A Philadelphia doctor is voicing concerns about a serious health risk posed by a class of blood pressure medications known as ACE inhibitors.
These drugs, angiotensin converting enzyme (ACE) inhibitors, function by inhibiting constriction (and promoting dilation) of blood vessels, thereby lowering blood pressure. One serious side effect of these drugs is a condition known as “angioedema,” which is the swelling of the dermis, subcutaneous tissue, mucosal tissue, and submucosal tissue. Essentially, angioedema appears like a rapid onset rash or hives and can affect many areas of the body, including the head, neck, and extremities. But the condition can be very serious when it occurs in the mouth or on the toungue or larynx. If it results in cutting off air supply, it can be fatal. And unlike an allergic reaction, swelling from angioedema cannot be reversed by administration of antihistamines or other immune system drugs.
Dr. James R. Roberts, director of emergency medicine at Mercy Philadelphia Hospital and Mercy Fitzgerald Hospital, is seeing an increasing number of incidents of ACE inhibitor related angioedema and is calling for a black box warning on the product labeling. Angioedema is a recognized side effect, and at least one other doctor has petitioned the FDA (in 2002) for a black box mandate. The FDA rejected that request.

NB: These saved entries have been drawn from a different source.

-- ==== Sys2Proof/Machine/Memory.lean ====
section
/-! DEFINITION. Sys2Proof/Machine/Memory.lean: reading and writing one byte of a memory array, its canonical form, and
loading a run of bytes (R100). -/

namespace Sys2Proof.Machine

open Sys2Proof.Config

/-- The byte at index `i`; what is not listed reads as `Config.unlistedByte` (log 7). -/
def Mem.read : Mem → Nat → Byte
  | [], _ => unlistedByte
  | (k, w) :: m, i => if i = k then w else Mem.read m i

/-- Store `v` at index `i`, keeping the canonical form: storing the unlisted byte removes the entry. -/
def Mem.write : Mem → Nat → Byte → Mem
  | [], i, v => if v = unlistedByte then [] else [(i, v)]
  | (k, w) :: m, i, v =>
    if i < k then
      if v = unlistedByte then (k, w) :: m else (i, v) :: (k, w) :: m
    else if i = k then
      if v = unlistedByte then m else (i, v) :: m
    else (k, w) :: Mem.write m i v

/-- Every listed index is at least `b`, they rise strictly, and no listed byte is the unlisted one. -/
def Mem.wfFrom : Nat → Mem → Bool
  | _, [] => true
  | b, (k, w) :: m => decide (b ≤ k) && decide (w ≠ unlistedByte) && Mem.wfFrom (k + 1) m

/-- The canonical form. -/
def Mem.wf (m : Mem) : Bool := Mem.wfFrom 0 m

/-- Every listed index is below `n`, the size of the array. -/
def Mem.below (n : Nat) (m : Mem) : Bool := m.all fun c => decide (c.1 < n)

/-- Store a run of bytes from index `i` up. -/
def Mem.writeAll : Mem → Nat → List Byte → Mem
  | m, _, [] => m
  | m, i, v :: vs => Mem.writeAll (Mem.write m i v) (i + 1) vs

/-- An array that holds `vs` from index `i` up and lists nothing else, built in one pass. -/
def Mem.ofBytesFrom : Nat → List Byte → Mem
  | _, [] => []
  | i, v :: vs => if v = unlistedByte then Mem.ofBytesFrom (i + 1) vs else (i, v) :: Mem.ofBytesFrom (i + 1) vs

end Sys2Proof.Machine
end

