-- ==== Sys2Proof/Certificates/Slice0/Obligations.lean ====
section
/-! DEFINITION. Sys2Proof/Certificates/Slice0/Obligations.lean: the statements for the provers. In the statements about
`exec` the state `s` is the one after the fetch, so `s.cpu.pc` is the address of the next instruction (R18; log 3), and
each states the instruction's bytes too. -/

open Sys2Proof Sys2Proof.Machine Sys2Proof.Config

/-- Decoding the bytes of a well-formed instruction gives it back, whatever follows (R300, R301, R308 to R310, R320,
R321, R340). Covers every constructor but `prefixCb`, which is not well formed (log 18). -/
def Obligations.DecodeEncode : Prop :=
  ∀ (i : Instr) (rest : List Byte), i.wf = true → decode (encode i ++ rest) = .ok (i, rest)

/-- Any bytes as long as their first byte asks for are a well-formed instruction whose encoding they are: no two byte
strings of that length mean the same, and none is refused (R300, R309, R310, R341). -/
def Obligations.EncodeDecode : Prop :=
  ∀ (op b1 b2 : Byte) (rest : List Byte),
    ∃ i, decode (op :: b1 :: b2 :: rest) = .ok (i, (b1 :: b2 :: rest).drop (instrLength op - 1)) ∧ i.wf = true ∧
      encode i = [op, b1, b2].take (instrLength op)

/-- Seventeen words, of every family, written out from the spec's encodings decode to what they stand for; the prefix with
nothing after it is refused. -/
def Obligations.SpecWords : Prop :=
  decode [0b01000001#8] = .ok (.ldBC, []) ∧
  decode [0b00111110#8, 0x05#8] = .ok (.ldAN8 0x05#8, []) ∧
  decode [0b11101010#8, 0x34#8, 0xC2#8] = .ok (.ldAtN16A 0xC234#16, []) ∧
  decode [0b11110101#8] = .ok (.pushAf, []) ∧
  decode [0b10011110#8] = .ok (.sbcAAtHl, []) ∧
  decode [0b11111110#8, 0x40#8] = .ok (.cpN8 0x40#8, []) ∧
  decode [0b00110100#8] = .ok (.incAtHl, []) ∧
  decode [0b00011011#8] = .ok (.decDe, []) ∧
  decode [0b00111001#8] = .ok (.addHlSp, []) ∧
  decode [0b00010111#8] = .ok (.rla, []) ∧
  decode [0xCB#8, 0b00110111#8] = .ok (.swapA, []) ∧
  decode [0xCB#8, 0b01111100#8] = .ok (.bit7H, []) ∧
  decode [0b00101000#8, 0x10#8] = .ok (.jrZE8 0x10#8, []) ∧
  decode [0b11011100#8, 0x00#8, 0x30#8] = .ok (.callCN16 0x3000#16, []) ∧
  decode [0b11101111#8] = .ok (.rst28, []) ∧
  decode [0b01110110#8] = .ok (.halt, []) ∧
  decode [0xD3#8] = .ok (.undefD3, []) ∧
  decode [0xCB#8] = .error (.missingOperand 0xCB#8)

/-- The prefix row executes the entry of R321 that its second byte selects (R310); it completes for every second byte.
Covers `prefixCb`. -/
def Obligations.PrefixRunsEntry : Prop :=
  ∀ (op2 : Byte) (s : State),
    ∃ t, exec (.prefixCb op2) s = .next t ∧ exec (cellAt cbMap op2) s = .next t

/-- When the bytes at pc (the byte after the opcode being at pc itself while the halt bug is armed) decode to `i` and
nothing keeps the processor from fetching, the step is `exec i` on the state whose pc is past the instruction's bytes,
followed by the countdown of `EI` and by the devices' T-cycles (R800, R860). -/
def Obligations.StepRunsInstruction : Prop :=
  ∀ (s : State) (i : Instr) (rest : List Byte),
    s.fetches →
    decode [memRead s s.cpu.pc, memRead s s.operandPc, memRead s (s.operandPc + 1#16)] = .ok (i, rest) →
    s.operandPc = (if s.cpu.haltBug then s.cpu.pc else s.cpu.pc + 1#16) ∧
    s.afterFetch =
      { s with
        cpu :=
          { s.cpu with
            pc := s.operandPc + BitVec.ofNat 16 ((encode i).length - 1), haltBug := false, opAddr := s.cpu.pc } } ∧
    step s =
      (match exec i s.afterFetch with
        | .next t => .next (finishIteration t.afterInstr)
        | .fault r => .fault r
        | .refused r => .refused r)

According to Dr. Roberts’ recently published letter in the American Journal of Cardiology, “The incidence and potential for [complications] is not appreciated by the public, or by many physicians.”
Dr. Roberts’ observations appear to be backed up by recent data showing roughly a doubling in hospitalizations for swelling due to ACE inhibitors from 2000 to 2009. And the data appear to show an even heightened risk for African-American patients.